構成の変更が MIG によって元に戻されないように、このドキュメントで説明する方法を使用することが重要になります。グループに指定外の操作を行うと、MIG が変更を検出し、グループの修復を試みることがあります。たとえば、グループ内のインスタンスを削除した場合、MIG はマネージド インスタンスの指定に従ってそのインスタンスを自動的に再作成することがあります。

始める前に

マネージド インスタンスとは

マネージド インスタンスとは、実際の VM インスタンスの現在のステータスと目的の状態が含まれる、MIG 内のデータ エンティティです。

マネージド インスタンスの現在のステータスには次のフィールドが含まれます。

  • インスタンスのライフサイクルのステータス(例: RUNNINGSTOPPING)。
  • MIG がインスタンスに対して実行している現在のアクション(例: RESTARTINGVERIFYINGNONE)。
  • インスタンスの健全性(例: HEALTHYUNHEALTHY)。

実際の VM インスタンスに対するマネージド インスタンスの目的の状態には次のものがあります。

  • 目的のバージョン。つまり、インスタンスに使用するバージョン名とインスタンス テンプレートです。
  • 保持するアイテム(ディスク、メタデータなど)について維持する状態

図 1 のように、MIG 内の各マネージド インスタンスについて、MIG はそのマネージド インスタンスの仕様に従って実際の VM を稼働中の状態にします。

MIG は構成に基づいてマネージド インスタンスを自動的に生成します。マネージド インスタンスは、MIG が管理している実際の VM インスタンスに対応します。

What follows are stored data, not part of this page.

theorem execPldmCapTarget_keeps {s0 s : State} (n : Fin 49) (v : Word) (h0 : Keeps s0 s) : OutKeeps s0 (execPldmCapTarget n v s) := by
  unfold execPldmCapTarget
  repeat' (first | assumption | with_reducible apply pldmWrite_keeps | with_reducible apply applyCap_keeps | with_reducible apply keeps_foldl | with_reducible apply keeps_foldr | intro _)

theorem execPldmRamp_keeps {s0 s : State} (n : Fin 49) (v : Word) (h0 : Keeps s0 s) : OutKeeps s0 (execPldmRamp n v s) := by
  unfold execPldmRamp
  repeat' (first | assumption | with_reducible apply pldmWrite_keeps | with_reducible apply applyCap_keeps | with_reducible apply keeps_foldl | with_reducible apply keeps_foldr | intro _)

theorem execPldmPark_keeps {s0 s : State} (n : Fin 49) (h0 : Keeps s0 s) : OutKeeps s0 (execPldmPark n s) := by
  unfold execPldmPark
  repeat' (first | assumption | with_reducible apply pldmWrite_keeps | with_reducible apply park_keeps | with_reducible apply keeps_foldl | with_reducible apply keeps_foldr | intro _)

theorem execPldmUnpark_keeps {s0 s : State} (n : Fin 49) (h0 : Keeps s0 s) : OutKeeps s0 (execPldmUnpark n s) := by
  unfold execPldmUnpark
  repeat' (first | assumption | with_reducible apply pldmWrite_keeps | with_reducible apply wakeIfClear_keeps | with_reducible apply keeps_foldl | with_reducible apply keeps_foldr | intro _ | split | with_reducible refine keeps_plain ?_ | with_reducible refine keeps_mk ?_)

theorem takeNorth_keeps {s0 s t : State} {kind : MsgBody → Bool} {m : Msg} (he : takeNorth kind s = some (m, t))
    (h : Keeps s0 s) : Keeps s0 t := by
  unfold takeNorth at he
  split at he
  · obtain ⟨rfl, rfl⟩ := he
    exact keeps_mk h
  · cases he

theorem takeInbox_keeps {s0 s t : State} {p : Nat} {kind : MsgBody → Bool} {m : Msg} (he : takeInbox p kind s = some (m, t))
    (h : Keeps s0 s) : Keeps s0 t := by
  unfold takeInbox at he
  split at he
  · obtain ⟨rfl, rfl⟩ := he
    exact modColl_keeps _ _ h
  · cases he

theorem takeStore_keeps {s0 s t : State} {n : Nat} {c : Ctrl} (he : takeStore n s = some (c, t))
    (h : Keeps s0 s) : Keeps s0 t := by
  unfold takeStore at he
  split at he
  · obtain ⟨rfl, rfl⟩ := he
    exact keeps_mk h
  · cases he

theorem sendNorth_keeps {s0 s : State} (p : Nat) (m : Msg) (h0 : Keeps s0 s) : Keeps s0 (sendNorth s p m) := by
  unfold sendNorth
  repeat' (first | assumption | with_reducible apply modRouter_keeps)

theorem staleAt_keeps {s0 s : State} (m : Msg) (h0 : Keeps s0 s) : Keeps s0 (staleAt m s) := by
  unfold staleAt
  repeat' (first | assumption | with_reducible apply modRouter_keeps)

theorem execFaultMessage_keeps {s0 s : State}  (h0 : Keeps s0 s) : OutKeeps s0 (execFaultMessage s) := by
  unfold execFaultMessage
  repeat' (first | assumption | (with_reducible apply takeNorth_keeps; assumption) | with_reducible apply countUe_keeps | with_reducible apply recordFault_keeps | with_reducible apply staleAt_keeps | with_reducible apply outKeeps_next | split)

theorem execGuard_keeps {s0 s : State} (p : Fin 96) (h0 : Keeps s0 s) : OutKeeps s0 (execGuard p s) := by
  unfold execGuard
  repeat' (first | assumption | (with_reducible apply takeInbox_keeps; assumption) | with_reducible apply staleAt_keeps | with_reducible apply sendNorth_keeps | with_reducible apply modColl_keeps | with_reducible apply outKeeps_next | with_reducible apply keeps_ite | split)

theorem decideGuard_keeps {s0 s : State} (k : Nat) (h0 : Keeps s0 s) : Keeps s0 (decideGuard k s) := by
  unfold decideGuard
  repeat' (first | assumption | with_reducible apply broadcast_keeps | with_reducible apply modPart_keeps | split | with_reducible refine keeps_plain ?_)

theorem closeOwn_keeps {s0 s : State} (k : Nat) (ovf : Bool) (h0 : Keeps s0 s) : Keeps s0 (closeOwn k ovf s) := by
  unfold closeOwn
  repeat' (first | assumption | with_reducible apply modPart_keeps | with_reducible apply sendCtrl_keeps)

theorem emptyOwn_keeps {s0 s : State} (k : Nat) (h0 : Keeps s0 s) : Keeps s0 (emptyOwn k s) := by
  unfold emptyOwn
  repeat' (first | assumption | with_reducible apply decideGuard_keeps | with_reducible apply closeOwn_keeps | with_reducible apply keeps_foldl | with_reducible apply keeps_foldr | with_reducible apply outKeeps_next | with_reducible apply replyKeeps_done | with_reducible apply replyKeeps_later | with_reducible apply outKeeps_fault | intro _ | (extract_lets +onlyGivenNames zx; (first | ((first | refine keeps_cut (x := zx) ?_ ?_ | refine outKeeps_cut (x := zx) ?_ ?_ | refine replyKeeps_cut (x := zx) ?_ ?_); (on_goal 2 => (intro zh; clear_value zx)); (on_goal 1 => (dsimp -zeta only [zx]))) | skip)) | with_reducible apply keeps_ite)

theorem execGuardPanReceive_keeps {s0 s : State}  (h0 : Keeps s0 s) : OutKeeps s0 (execGuardPanReceive s) := by
  unfold execGuardPanReceive
  repeat' (first | assumption | (with_reducible apply takeNorth_keeps; assumption) | with_reducible apply staleAt_keeps | with_reducible apply modPart_keeps | with_reducible apply decideGuard_keeps | with_reducible apply closeOwn_keeps | with_reducible apply keeps_foldl | with_reducible apply keeps_foldr | with_reducible apply outKeeps_next | with_reducible apply replyKeeps_done | with_reducible apply replyKeeps_later | with_reducible apply outKeeps_fault | intro _ | (extract_lets +onlyGivenNames zx; (first | ((first | refine keeps_cut (x := zx) ?_ ?_ | refine outKeeps_cut (x := zx) ?_ ?_ | refine replyKeeps_cut (x := zx) ?_ ?_); (on_goal 2 => (intro zh; clear_value zx)); (on_goal 1 => (dsimp -zeta only [zx]))) | skip)) | with_reducible apply keeps_ite | with_reducible apply outKeeps_ite | with_reducible apply replyKeeps_ite | split)

theorem execGuardWd_keeps {s0 s : State} (p : Fin 97) (h0 : Keeps s0 s) : OutKeeps s0 (execGuardWd p s) := by
  unfold execGuardWd
  repeat' (first | assumption | (with_reducible apply takeInbox_keeps; assumption) | with_reducible apply staleAt_keeps | with_reducible apply sendNorth_keeps | with_reducible apply modColl_keeps | (with_reducible apply takeNorth_keeps; assumption) | with_reducible apply modPart_keeps | with_reducible apply outKeeps_next | split)

theorem execGuardTimeout_keeps {s0 s : State} (k : Fin 32) (h0 : Keeps s0 s) : OutKeeps s0 (execGuardTimeout k s) := by
  unfold execGuardTimeout
  repeat' (first | assumption | with_reducible apply recordFault_keeps | with_reducible apply outKeeps_next | split)

theorem setBar_keeps {s0 s : State} (i : Nat) (b : Option BarObj) (h0 : Keeps s0 s) : Keeps s0 (setBar s i b) := by
  unfold setBar
  repeat' (first | assumption | split | with_reducible refine keeps_plain ?_ | with_reducible refine keeps_mk ?_)

theorem execBarArr_keeps {s0 s : State} (p : Fin 96) (h0 : Keeps s0 s) : OutKeeps s0 (execBarArr p s) := by
  unfold execBarArr
  refine outKeeps_next ?_
  split
  · exact h0
  rename_i m s1 he
  have h1 : Keeps s0 s1 := takeInbox_keeps he h0
  clear he
  split
  · exact staleAt_keeps _ h1
  split
  · split
    · exact syncFault_keeps _ _ _ _ _ h1
    · extract_lets ok s2 a bad a' put
      have h2 : Keeps s0 s2 := keeps_ite (syncFault_keeps _ _ _ _ _ h1) h1
      have hput : ∀ x, Keeps s0 (put x) := fun x => modColl_keeps _ _ h2
      clear_value put bad s2
      split
      · exact syncFault_keeps _ _ _ _ _ h2
      · split
        · exact sendNorth_keeps _ _ (hput _)
        · exact hput _
  · exact h1

theorem stopReads_keeps {s0 s : State} (k : Nat) (h0 : Keeps s0 s) : Keeps s0 (stopReads k s) := by
  unfold stopReads
  repeat' (first | assumption | split | with_reducible refine keeps_plain ?_ | with_reducible refine keeps_mk ?_)

theorem startDrain_keeps {s0 s : State} (k : Nat) (h0 : Keeps s0 s) : Keeps s0 (startDrain k s) := by
  unfold startDrain
  repeat' (first | assumption | with_reducible apply modPart_keeps)

theorem beginEnd_keeps {s0 s : State} (k : Nat) (h0 : Keeps s0 s) : Keeps s0 (beginEnd k s) := by
  unfold beginEnd
  repeat' (first | assumption | with_reducible apply startDrain_keeps | with_reducible apply stopReads_keeps | with_reducible apply modPart_keeps | with_reducible apply keeps_foldl | with_reducible apply keeps_foldr | with_reducible apply outKeeps_next | with_reducible apply replyKeeps_done | with_reducible apply replyKeeps_later | with_reducible apply outKeeps_fault | intro _ | (extract_lets +onlyGivenNames zx; (first | ((first | refine keeps_cut (x := zx) ?_ ?_ | refine outKeeps_cut (x := zx) ?_ ?_ | refine replyKeeps_cut (x := zx) ?_ ?_); (on_goal 2 => (intro zh; clear_value zx)); (on_goal 1 => (dsimp -zeta only [zx]))) | skip)) | with_reducible apply keeps_ite | with_reducible apply outKeeps_ite | with_reducible apply replyKeeps_ite | split)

図 1:マネージド インスタンスと対応する VM の関係

マネージド インスタンスの仕様を表示するには、MIG 内のマネージド インスタンスに関する情報を取得するをご覧ください。

インスタンスを MIG に追加する

インスタンスを MIG に追加するには次の方法があります。

新しく追加されたインスタンスが稼働していることを確認するには、グループのステータスを確認するか、マネージド インスタンスのステータスを確認します。

手動によるサイズ変更

マネージド インスタンス グループの自動スケーリングをまだ設定していない場合、グループを手動でサイズ変更することで、グループ内のインスタンスの数を変更できます。MIG を手動でサイズ変更するをご覧ください。

自動スケーリング

マネージド インスタンス グループは、インスタンスがその負荷に応じて自動的に追加や削除されるように構成できます。トラフィックの増加をアプリケーションで適切に処理できると同時に、コンピューティング リソースの必要性が低下した場合には費用を抑えることができます。MIG の自動スケーリングの詳細については、インスタンスのグループの自動スケーリングをご覧ください。

特定の名前を付けたインスタンスを追加する

特定の名前に依存するシステムがある場合は、gcloud ツールまたは API を使用して、特定の名前を付けた VM を既存の MIG に追加します。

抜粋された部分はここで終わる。